(Task brief): Could you reproduce the lines below from the one with "keeps, and the" through the one with "lldpLast := p.lldpLast, lldpDue"? Keep both ends and add nothing.

(Dataset entries):
····················

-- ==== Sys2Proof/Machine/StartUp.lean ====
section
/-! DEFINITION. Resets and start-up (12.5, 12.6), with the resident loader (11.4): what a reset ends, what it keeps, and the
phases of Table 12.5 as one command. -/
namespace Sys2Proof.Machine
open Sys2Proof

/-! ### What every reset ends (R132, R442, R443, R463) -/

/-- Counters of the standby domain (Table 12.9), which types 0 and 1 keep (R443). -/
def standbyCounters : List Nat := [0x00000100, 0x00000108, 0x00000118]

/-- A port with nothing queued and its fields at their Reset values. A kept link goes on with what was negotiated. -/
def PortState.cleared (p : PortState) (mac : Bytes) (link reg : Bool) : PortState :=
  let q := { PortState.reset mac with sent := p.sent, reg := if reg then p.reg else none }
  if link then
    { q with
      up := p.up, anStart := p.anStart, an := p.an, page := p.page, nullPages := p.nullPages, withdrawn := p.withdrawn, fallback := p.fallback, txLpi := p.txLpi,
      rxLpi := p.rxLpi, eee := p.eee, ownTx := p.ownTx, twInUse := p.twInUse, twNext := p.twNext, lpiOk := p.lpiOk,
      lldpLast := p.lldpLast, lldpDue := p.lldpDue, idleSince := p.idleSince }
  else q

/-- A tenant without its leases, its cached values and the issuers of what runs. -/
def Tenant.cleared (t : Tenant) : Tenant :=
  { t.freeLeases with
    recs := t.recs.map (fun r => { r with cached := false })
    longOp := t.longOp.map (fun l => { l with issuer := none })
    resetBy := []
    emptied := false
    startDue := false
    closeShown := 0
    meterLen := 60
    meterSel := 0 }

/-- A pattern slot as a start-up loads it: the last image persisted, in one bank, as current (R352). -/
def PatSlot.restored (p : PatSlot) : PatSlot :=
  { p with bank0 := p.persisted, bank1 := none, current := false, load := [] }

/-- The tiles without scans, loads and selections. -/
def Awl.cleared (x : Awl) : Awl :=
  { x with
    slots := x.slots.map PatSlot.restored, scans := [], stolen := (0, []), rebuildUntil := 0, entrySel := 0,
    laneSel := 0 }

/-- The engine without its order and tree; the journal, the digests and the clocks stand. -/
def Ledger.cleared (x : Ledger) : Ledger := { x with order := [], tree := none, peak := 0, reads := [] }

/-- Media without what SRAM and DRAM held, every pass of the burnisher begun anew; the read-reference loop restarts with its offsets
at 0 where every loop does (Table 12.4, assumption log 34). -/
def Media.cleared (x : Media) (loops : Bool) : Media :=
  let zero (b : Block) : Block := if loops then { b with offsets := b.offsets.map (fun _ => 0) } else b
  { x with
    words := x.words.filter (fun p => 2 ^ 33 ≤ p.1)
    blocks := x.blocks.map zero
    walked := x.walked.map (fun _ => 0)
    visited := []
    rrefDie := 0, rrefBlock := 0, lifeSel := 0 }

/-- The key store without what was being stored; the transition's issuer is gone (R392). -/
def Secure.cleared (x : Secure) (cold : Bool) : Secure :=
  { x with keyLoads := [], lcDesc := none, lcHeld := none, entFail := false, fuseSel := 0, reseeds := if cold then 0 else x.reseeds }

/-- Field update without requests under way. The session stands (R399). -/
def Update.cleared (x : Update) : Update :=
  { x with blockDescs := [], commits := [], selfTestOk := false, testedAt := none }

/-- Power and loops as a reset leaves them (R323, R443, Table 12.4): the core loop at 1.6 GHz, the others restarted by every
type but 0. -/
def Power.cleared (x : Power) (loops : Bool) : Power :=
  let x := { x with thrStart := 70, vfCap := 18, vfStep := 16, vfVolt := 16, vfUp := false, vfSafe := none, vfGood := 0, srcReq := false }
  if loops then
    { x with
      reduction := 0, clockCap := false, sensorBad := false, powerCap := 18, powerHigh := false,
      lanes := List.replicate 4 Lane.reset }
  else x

····················

(Result of the task):
/-! DEFINITION. Resets and start-up (12.5, 12.6), with the resident loader (11.4): what a reset ends, what it keeps, and the
phases of Table 12.5 as one command. -/
namespace Sys2Proof.Machine
open Sys2Proof

/-! ### What every reset ends (R132, R442, R443, R463) -/

/-- Counters of the standby domain (Table 12.9), which types 0 and 1 keep (R443). -/
def standbyCounters : List Nat := [0x00000100, 0x00000108, 0x00000118]

/-- A port with nothing queued and its fields at their Reset values. A kept link goes on with what was negotiated. -/
def PortState.cleared (p : PortState) (mac : Bytes) (link reg : Bool) : PortState :=
  let q := { PortState.reset mac with sent := p.sent, reg := if reg then p.reg else none }
  if link then
    { q with
      up := p.up, anStart := p.anStart, an := p.an, page := p.page, nullPages := p.nullPages, withdrawn := p.withdrawn, fallback := p.fallback, txLpi := p.txLpi,
      rxLpi := p.rxLpi, eee := p.eee, ownTx := p.ownTx, twInUse := p.twInUse, twNext := p.twNext, lpiOk := p.lpiOk,
      lldpLast := p.lldpLast, lldpDue := p.lldpDue, idleSince := p.idleSince }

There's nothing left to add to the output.